Webpack is a module bundler. Its main purpose is to bundle JavaScript files for usage in a browser.
webpack.config.js file is used to describe the configurations required for webpack.
- entry: entry: ./src/client/index.js is where the application starts executing and webpack starts bundling. Note: babel-polyfill is added to support async/await. Read more here.
- output path and filename: the target directory and the filename for the bundled output
- module loaders: Module loaders are transformations that are applied on the source code of a module. We pass all the js file through babel-loader to transform JSX to Javascript. Fonts and images are loaded through file-loader.
- Dev Server: Configurations for the webpack-dev-server which will be described in coming section.

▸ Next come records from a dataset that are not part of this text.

/-- Every source line that a destination line reads has arrived. -/
def State.linesReady (s : State) (g y : Nat) : Bool :=
  [0, 1, 2, 3].all fun k =>
    match s.shownFmt g k with
    | none => true
    | some f =>
      let l := s.layer g k
      let hid := match l.hiddenFrom with | some t => t ≤ lineTime (s.outFmt g) y | none => false
      !s.contributes g k || hid || (match s.srcRows g k f y with
        | none => true
        | some rows => (rows.flatMap (·.1)).all fun n => l.lines.any fun p => p.1 == n)

/-! Damaged lines (R247, R248). -/

/-- Source line y as a layer reads it from the Silo: of its converter's frame, of the surface's buffer, or of the frame that its read
context holds, two of them blended where it holds two (R203); none where it cannot be read. -/
def State.storedLine (s : State) (g k y : Nat) : State × Option (List Nat) :=
  let i := 4 * g + k
  let c := s.routeSrc 0 i
  if s.get (routeStatA 0 i) F.ROUTE_STAT_PATH = 3 then (s, (s.convOut 0 i)[y]?)
  else if s.framed c then
    let r := s.reader g c
    match r.buf.bind (s.ring c).find, r.buf2.bind (s.ring c).find with
    | some b, none => s.readLine b y
    | some b, some o => s.blendRead b o y
    | none, _ => (s, none)
  else
    match s.srcFmt c, (s.layer g k).surf with
    | some f, some (_, n) => s.readRow ((s.binsOf c).2.drop (n * binsPerBuf f)) f y
    | _, _ => (s, none)

/-- The substitute of a damaged source line (R247): on the cut-through path the line of the newest complete frame of the source's ring; on
the stored path the line of the frame that the layer's read context showed in the output frame before, while its buffer lasts. A converter
route's is that of the frame that its context delivered before (DESIGN CHOICE, log 63). -/
def State.substitute (s : State) (g k y : Nat) : State × Option (List Nat) :=
  let i := 4 * g + k
  let c := s.routeSrc 0 i
  let p := s.get (routeStatA 0 i) F.ROUTE_STAT_PATH
  if p = 3 then (s, ((s.layer g k).prev.find? fun q => q.1 == y).map (·.2))
  else if !s.onStored 0 i then
    match (s.ring c).find (s.ring c).newest with
    | some b => if b.format = s.shownFmt g k then s.readLine b y else (s, none)
    | none => (s, none)
  else if s.framed c then
    match (s.reader g c).prev.bind (s.ring c).find with
    | some b => if b.format = s.shownFmt g k then s.readLine b y else (s, none)
    | none => (s, none)
  else
    match s.srcFmt c, (s.layer g k).prevSurf with
    | some f, some (d, n) => if d = c then s.readRow ((s.binsOf c).2.drop (n * binsPerBuf f)) f y else (s, none)
    | _, _ => (s, none)

/-- A layer is hidden from the first destination line that reads a source line (R247). -/
def State.hideLayer (s : State) (g k : Nat) (f : SrcFmt) (y : Nat) : State :=
  match s.firstUse g k f y with
  | none => s
  | some t =>
    let l := s.layer g k
    let s := if (List.range 4).any fun j => (s.layer g j).hiddenFrom.isSome then s else s.bump (compB g) F.COMP_HIDE_FRAMES
    let s := s.raiseIf l.hiddenFrom.isNone (compB g) 1
    let from' := match l.hiddenFrom with | some u => min t u | none => t
    (s.setLayer g k { l with hiddenFrom := some from' }).layerStat g k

- plugins: clean-webpack-plugin is a webpack plugin to remove the build folder(s) before building. html-webpack-plugin simplifies creation of HTML files to serve your webpack bundles. It loads the template (public/index.html) and injects the output bundle.

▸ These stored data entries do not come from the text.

/-- A destination lies on an absent die (R301). -/
def State.destAbsent (s : State) (d : Nat) : Bool := d < 0xC00 && !s.present (d / 32 / 16 + 1)

/-- Timing domain of a destination (R301). -/
def State.audDomain (s : State) (d : Nat) : Option Nat :=
  if d < 0xC00 then some (s.get (outB (d / 32)) F.OUT_CFG_DOMAIN)
  else (s.ipAudio true (d - 0xC00)).map fun c => s.effGet (txA c) F.TX_CFG_DOMAIN

/-- A DATA destination breaks R300: it must have exactly one route, with gain code 0, no inversion and no ASRC group on its source. -/
def State.dataBad (s : State) (d : Nat) : Bool :=
  let rs := s.routesOf d
  s.effIs (destA d) F.DEST_CFG_DATA && !(rs.length == 1 && rs.all fun n =>
    s.effGet (rgA n) F.ROUTE_GAIN_GAIN == 0 && !s.effIs (rgA n) F.ROUTE_GAIN_INVERT
      && (match s.resolve n with | some c => (s.asrcOf c).isNone | none => true))

/-- A PAIR96 route names an odd source (R301); an AFV route names none before its take. -/
def State.pairBad (s : State) (n : Nat) : Bool :=
  let c := s.effGet (rsA n) F.ROUTE_SRC_SRC
  s.pair96 (s.audDst n) && c % 2 == 1 && c != 0x1FFF && !s.effIs (rtA n) F.ROUTE_TIME_AFV

/-- Destinations whose routes or route sources a group changes: of contexts before and after, of DEST_CFG, and of routes from a
channel of a converter group. -/
def State.audTouched (s : State) (st : List (Nat × Word)) : List Nat :=
  let named := audStagedCtx st
  let asrcs := audStagedAsrc st
  dedupN (audStagedDest st ++ (named.filter fun n => s.effIs (rsA n) F.ROUTE_SRC_EN).map s.audDst
    ++ named.filterMap (fun n => (s.actx n).key[1]?)
    ++ (if asrcs.isEmpty then [] else (s.audEnabled.filter fun n =>
      match (s.resolve n).bind s.asrcOf with | some k => asrcs.contains k | none => false).map s.audDst))

/-- The router refuses a group with a code (R301). An IP receive channel whose stream is not receiving is not refused, since R301
names SDI inputs alone (DESIGN CHOICE, log 56). -/
def State.routerBad (s : State) (st : List (Nat × Word)) (code domain : Nat) : Bool :=
  let ctxs := (audStagedCtx st).filter fun n => s.effIs (rsA n) F.ROUTE_SRC_EN
  let dests := dedupN (audStagedDest st ++ ctxs.map s.audDst)
  if code = rcAbsent then
    (ctxs.any fun n =>
      let c := s.effGet (rsA n) F.ROUTE_SRC_SRC
      !s.effIs (rtA n) F.ROUTE_TIME_AFV && c != 0x1FFF && (!audIsSource c || (c < 0xC00 && !s.inPresent (c / 32))))
    || (dests.any fun d => s.destAbsent d ||
      match s.followed d with | some (0, i) => decide (i < 384) && !s.present (i / 64 + 1) | _ => false)
  else if code = rcFormat then
    let touched := s.audTouched st
    (ctxs.any fun n => let d := s.audDst n; d < 0xC00 && decide (s.embCapacity (d / 32) ≤ d % 32))
    || touched.any s.dataBad
    || (touched.any fun d => (s.routesOf d).any s.pairBad)
    || (touched.any fun d =>
      let b := d - d % 2
      let quad := (List.range 4).map fun j => d - d % 4 + j
      (s.pair96 b && !(s.routesOf (b + 1)).isEmpty)
        || (d % 2 == 1 && s.effIs (destA d) F.DEST_CFG_PAIR96)
        || (d < 0xC00 && (quad.any fun e => s.pair96 e && !(s.routesOf e).isEmpty)
            && (quad.any fun e => !s.pair96 (e - e % 2) && !(s.routesOf e).isEmpty)))
    || ((audStagedAsrc st).any fun k =>
      let b := s.effGet (asrcB k) F.ASRC_CFG_BASE
      let n := s.asrcCount k
      n != 0 && (decide (0x1000 < b + n) || (List.range 96).any fun j =>
        let c := s.effGet (asrcB j) F.ASRC_CFG_BASE
        let m := s.asrcCount j
        j != k && m != 0 && decide (b < c + m) && decide (c < b + n)))
  else if code = rcDomain then
    dests.any fun d =>
      (match s.audDomain d with | some x => x != domain | none => false)
        || (match s.followed d with | some p => s.dstDomain p.1 p.2 != domain | none => false)
  else if code = rcTableFull then
    (dests.any fun d =>
      let rs := s.routesOf d
      let slots := rs.map fun n => s.effGet (rgA n) F.ROUTE_GAIN_SLOT
      8 < rs.length || (dedupN slots).length != slots.length)
    || 16384 < s.audEnabled.length || 2048 < s.longTaps
  else false

end Sys2Proof.Machine
end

Webpack dev server is used along with webpack. It provides a development server that provides live reloading for the client side code. This should be used for development only.
The devServer section of webpack.config.js contains the configuration required to run webpack-dev-server which is given below.
devServer: {
port: 3000,
open: true,
proxy: {
"/api": "http://localhost:8080"
}
}
Port specifies the Webpack dev server to listen on this particular port (3000 in this case). When open is set to true, it will automatically open the home page on startup. Proxying URLs can be useful when we have a separate API backend development server and we want to send API requests on the same domain. In our case, we have a Node.js/Express backend where we want to send the API requests to.

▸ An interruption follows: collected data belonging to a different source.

/-- The other counter sector. -/
def otherSec (k : Nat) : Nat := if k = 62 then 63 else 62

/-- A counter sector made active with given bases and fold sequence (R458, steps 2 to 4). -/
def State.makeActive (s : State) (k fold : Nat) (base : Nat → Nat) : State :=
  let s := (s.progWord (stripA k 0 + 12) 0xFFFF0000).progWord (stripA k 0 + 8) fold
  let s := s.forAll (List.range 16) fun i t => (t.progWord (stripA k i) (base i)).progWord (stripA k i + 4) (0xFFFFFFFF - base i)
  (s.progWord (stripA k 0 + 12) 0xFF000000).modNv fun x => { x with active := some k }

/-- A fold of all counters into the other sector; the old one is erased in the background (R458). -/
def State.fold (s : State) : State :=
  match s.nv.active with
  | none => s
  | some k =>
    let j := otherSec k
    let vals := (List.range 16).map s.cntVal
    let s := (s.eraseRaw j).modNv fun x => { x with eraseQ := x.eraseQ.filter (· != j) }
    let s := s.makeActive j ((s.fWord (stripA k 0 + 8) + 1) % 2 ^ 32) fun i => vals.getD i 0
    (s.progWord (stripA k 0 + 12) 0).modNv fun x => { x with eraseQ := x.eraseQ ++ [k] }

/-- One more on a counter that is not saturated (R457, R458). -/
def State.cntStep (s : State) (i : Nat) : State :=
  match s.nv.active with
  | none => s
  | some k =>
    let full (t : State) (sec : Nat) : Option Nat := (List.range 1008).find? fun c => t.fWord (stripA sec i + 64 + 4 * c) != 0
    let s := if (full s k).isNone then s.fold else s
    let k := s.nv.active.getD k
    match full s k with
    | some c => (s.progWord (stripA k i + 64 + 4 * c) 0).cntRefresh
    | none => s

/-- Masters that may increment a counter (R455). -/
def cntMay (m i : Nat) : Bool := if i = 0 then m == 4 || m == 7 else if i = 1 then m == 1 else m == 1 || m == 2

/-- CNT_INC (R457, R460): accepted once the counters are settled. -/
def execCntInc (m : Fin 8) (i : Fin 16) (s : State) : Host.Outcome State Fault Refusal :=
  let s := s.put nvB F.CNT_CMD_INDEX i.val
  let res (s : State) (c : Nat) : State := s.puts nvB [(F.CNT_RES_CODE, c), (F.CNT_RES_DONE, 1)]
  .next (if s.nv.active.isNone then s
    else if !cntMay m.val i.val then res s fcDenied
    else if s.inhibited then res s fcInhibited
    else if s.cntVal i.val = 0xFFFFFFFF then
      (res (s.raise nvB 2) fcSaturated).raiseIf (i.val == 0) ksB 5
    else res (s.cntStep i.val) fcOk)

/-! Raw page access (R453, R454). -/

/-- Result of a raw command. -/
def State.rawRes (s : State) (code : Nat) : State :=
  (s.puts nvB [(F.RAW_RES_CODE, code), (F.RAW_RES_DONE, 1), (F.RAW_RES_BUSY, 0)]).nvRefresh

/-- Sectors a master may use. -/
def rawMay (m sec : Nat) : Bool := if m = 1 then 16 ≤ sec && sec ≤ 61 else (m == 2 || m == 4) && 24 ≤ sec && sec ≤ 61

/-- A raw command: its fields are stored, and it is refused for a sector, or a buffer, that the master may not use. -/
def State.rawCommand (s : State) (m op : Nat) (v : Word) (owned : Bool) (f : State → Nat → State) : State :=
  let page := fldGet v 0 14
  let s := s.puts nvB [(F.RAW_CTRL_PAGE, page), (F.RAW_CTRL_OP, op), (F.RAW_RES_DONE, 0)]
  match s.nv.notice.find? fun p => p.1 == m + 8 with
  | some p => (s.modNv fun x => { x with notice := x.notice.filter fun q => q.1 != m + 8 }).rawRes p.2
  | none =>
    if (op != 3 && !rawMay m (page / 256)) || (owned && (match s.nv.owner with | some o => o != m | none => false)) then
      (s.raise nvB 6).rawRes fcDenied
    else f s page

/-- The empty page buffer. -/
def emptyBuf : List Byte := List.replicate 256 0xFF

/-- RAW_PROGRAM (R453, R463). -/
def execRawProgram (m : Fin 8) (v : Word) (s : State) : Host.Outcome State Fault Refusal :=
  .next (s.rawCommand m.val 1 v true fun s page =>
    if s.inhibited then s.rawRes fcInhibited
    else ((s.prog (256 * page) s.nv.buf).modNv fun x => { x with buf := emptyBuf, owner := none }).rawRes fcOk)

/-- RAW_ERASE_SECTOR (R453, R463). -/
def execRawEraseSector (m : Fin 8) (v : Word) (s : State) : Host.Outcome State Fault Refusal :=
  .next (s.rawCommand m.val 2 v false fun s page =>
    if s.inhibited then s.rawRes fcInhibited else (s.eraseRaw (page / 256)).rawRes fcOk)

/-- RAW_CLEAR_BUF (R453). -/
def execRawClearBuf (m : Fin 8) (v : Word) (s : State) : Host.Outcome State Fault Refusal :=
  .next (s.rawCommand m.val 3 v true fun s _ => (s.modNv fun x => { x with buf := emptyBuf, owner := none }).rawRes fcOk)

/-- RAW_LOAD (R453). -/
def execRawLoad (m : Fin 8) (v : Word) (s : State) : Host.Outcome State Fault Refusal :=
  .next (s.rawCommand m.val 4 v true fun s page =>
    (s.modNv fun x => { x with buf := s.fBytes (256 * page) 256, owner := some m.val }).rawRes fcOk)

/-- Bytes written into the page buffer from an offset, which wraps (R454). -/
def bufWrite (b : List Byte) (off : Nat) : List Byte → List Byte
  | [] => b
  | x :: t => bufWrite (b.set (off % 256) x) (off + 1) t

/-- RAW_BUFFER_WRITE (R453, R454). -/
def execRawBufferWrite (m : Fin 8) (w : BufWrite) (s : State) : Host.Outcome State Fault Refusal :=
  let p := s.get nvB F.RAW_PTR_PTR
  let d : Nat × List Byte := match w with
    | .data v => (p, leBytes 4 v.toNat)
    | .window o l => (o.val, l)
  let s := match w with | .data _ => s.put nvB F.RAW_PTR_PTR ((p + 4) % 256) | .window _ _ => s
  .next (if s.nv.owner.isSome && s.nv.owner != some m.val then (s.raise nvB 6).nvRefresh
    else (s.modNv fun x => { x with buf := bufWrite x.buf d.1 d.2, owner := some m.val }).nvRefresh)

/-! The Gleaner, power-up and brown-out (R459, R461 to R465). -/

/-- A weak item is handled (R461); the flag says that the item is a record. -/
def State.weakItem (s : State) : Weak → State
  | .record a =>
    match s.liveRecs.find? fun r => r.addr == a.val with
    | some r => ((s.commitRecs [r.body]).retire r).bump nvB F.GLEAN_STAT_REWRITTEN
    | none => s
  | .cell i c =>
    match s.nv.active with
    | some k => (s.progWord (stripA k i.val + 64 + 4 * c.val) 0).cntRefresh
    | none => s
  | .strip _ => s.fold.cntRefresh
  | .sector k => if s.recSectors.contains k.val then s.compactSec k.val else s
  | .page p =>
    if 16 ≤ p.val / 256 ∧ p.val / 256 < 62 then
      (s.bump nvB F.GLEAN_STAT_RAW_WEAK).puts nvB [(F.FLASH_LAST_PAGE, p.val), (F.FLASH_LAST_KIND, 2)]
    else s

/-- The items of a pass: those that need a write wait while NV_INHIBIT holds. -/
def State.glean (s : State) (weak : List Weak) : State :=
  let s := s.raiseIf (!weak.isEmpty) nvB 4
  let writes (w : Weak) : Bool := match w with | .page _ => false | _ => true
  let now := if s.inhibited then weak.filter fun w => !writes w else weak
  let wait := if s.inhibited then weak.filter writes else []
  ((now.foldl (fun u w => u.weakItem w) s).modNv fun x => { x with weakQ := x.weakQ ++ wait }).nvRefresh

/-- GLEANER_PASS (R461). -/
def execGleanerPass (weak : List Weak) (s : State) : Host.Outcome State Fault Refusal :=
  .next (if s.is nvB F.NV_CFG_GLEANER_EN && s.is nvB F.NV_STAT_READY then
      (s.puts nvB [(F.GLEAN_STAT_REWRITTEN, 0), (F.GLEAN_STAT_RAW_WEAK, 0), (F.GLEAN_NEXT_MINUTES, 1440)]).glean weak
    else s)

/-- STATE of a counter sector. -/
def State.cntState (s : State) (k : Nat) : Nat := s.fWord (stripA k 0 + 12)

/-- The counter sectors are settled (R459); a part whose sectors were never used starts with every counter at 0. -/
def State.settleCounters (s : State) : State :=
  let act (k : Nat) : Bool := s.cntState k == 0xFF000000
  let drop (s : State) (k : Nat) : State := (s.progWord (stripA k 0 + 12) 0).modNv fun x => { x with eraseQ := x.eraseQ ++ [k] }
  let s := match act 62, act 63 with
    | true, true =>
      let d := (s.fWord (stripA 62 0 + 8) + 2 ^ 32 - s.fWord (stripA 63 0 + 8)) % 2 ^ 32
      let k := if 0 < d ∧ d < 2 ^ 31 then 62 else 63
      (drop s (otherSec k)).modNv fun x => { x with active := some k }
    | true, false => (if s.cntState 63 = 0xFFFFFFFF then s else drop s 63).modNv fun x => { x with active := some 62 }
    | false, true => (if s.cntState 62 = 0xFFFFFFFF then s else drop s 62).modNv fun x => { x with active := some 63 }
    | false, false => if s.inhibited then s else ((s.eraseRaw 62).makeActive 62 0 fun _ => 0)
  let s := match s.nv.active with
    | some k => if (List.range 16).all (s.baseOk k) then s
        else (s.puts nvB [(F.FLASH_LAST_PAGE, 256 * k), (F.FLASH_LAST_KIND, 3)]).raise nvB 7
    | none => s
  s.cntRefresh

/-- The records of the array are indexed: those after the last valid marker are retired, disagreeing copies resolved, and the
append pointer and the next numbers found (R450, R451, R462). -/
def State.indexRecords (s : State) : State :=
  let all := s.allRecs
  let after := (all.reverse.takeWhile fun r => !(r.body.key == markerKey && r.ok)).filter fun r => r.st == 0xF0
  let s := if s.inhibited then s else after.foldl (fun u r => u.retire r) s
  let keys := dedupN (s.liveRecs.map fun r => r.body.key)
  let s := keys.foldl (fun u k => (u.resolveKey k).1) s
  let opened := s.recSectors.find? fun k => s.secState k == ssOpen
  let ptr := opened.map fun k =>
    (s.sectorRecs k).foldl (fun m r => max m (r.addr + recSize r.body.data.length)) (secA k + 16)
  let next (l : List FRec) : Nat := match l with | [] => 0 | _ => min 0xFFFFFFFF (newestSeq l + 1)
  (s.modNv fun x => { x with ptr := ptr }).puts nvB
    [(F.REC_SEQ_VALUE, next (all.filter fun r => r.body.key != markerKey && r.ok)),
      (F.REC_CMT_VALUE, next (all.filter fun r => r.body.key == markerKey && r.ok)),
      (F.SECT_WEAR_MAX_ERASES, (List.range 16).foldl (fun m k => max m (s.secErases k)) 0)]

/-- The controller leaves reset (R462). -/
def State.flashStart (s : State) (weak : List Weak) : State :=
  let s := s.settleCounters
  let dead := (List.range 16).filter fun k => s.secState k == 0xFFFFFFFF || s.secState k == 0
  let s := s.modNv fun x => { x with eraseQ := x.eraseQ ++ dead.filter fun k => !x.eraseQ.contains k }
  let s := s.indexRecords
  let s := if !s.inhibited && (s.recSectors.any fun k => s.secState k == ssSource) then s.compact else s
  let s := s.put nvB F.NV_STAT_READY 1
  (s.puts nvB [(F.GLEAN_STAT_REWRITTEN, 0), (F.GLEAN_STAT_RAW_WEAK, 0)]).glean weak

/-- FLASH_POWER_UP (R462). -/
def execFlashPowerUp (weak : List Weak) (s : State) : Host.Outcome State Fault Refusal :=
  .next (if s.is nvB F.NV_STAT_READY then s else s.flashStart weak)

/-- NV_INHIBIT_ASSERT (R463). -/
def execNvInhibitAssert (s : State) : Host.Outcome State Fault Refusal :=
  .next (if s.inhibited then s else ((s.put nvB F.NV_STAT_INHIBIT 1).raise nvB 3).live nvB 3 true)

ts-node-dev will monitor for any changes in the server source code and automatically restart the server. This is used in development only. It watches changes to all files required from the entry point onwards, and will restart the node server whenever such files are modified.
ts-node-dev also allows debugging via Inspector. The quickest way to debug the application will be to use Chrome DevTools via chrome://inspect. VSCode users may want to add the following to their launch.json to quickly attach VSCode to the application for debugging:
{
"type": "node",
"request": "attach",
"name": "Inspect",
"protocol": "inspector",
"port": 9229,
"restart": true,
"cwd": "${workspaceFolder}"
}
Express is a web application framework for Node.js. It is used to build our backend API's.
src/server/index.ts
is the entry point to the server application. This starts a server and listens on port 8080 for connections. It is also configured to serve the static files from dist directory.
Concurrently is used to run multiple commands concurrently. I am using it to run the webpack dev server and the backend node server concurrently in the development environment. Below are the npm/yarn script commands used.
"client": "webpack-dev-server --mode development --devtool inline-source-map --hot",
"server": "nodemon src/server/index.js",
"dev": "concurrently \"npm run server\" \"npm run client\""
VSCode is a lightweight but powerful source code editor. ESLint takes care of the code-quality.
Developer Tools to power-up Redux development workflow.
It can be used as a browser extension (for Chrome, Edge and Firefox), as a standalone app or as a React component integrated in the client app.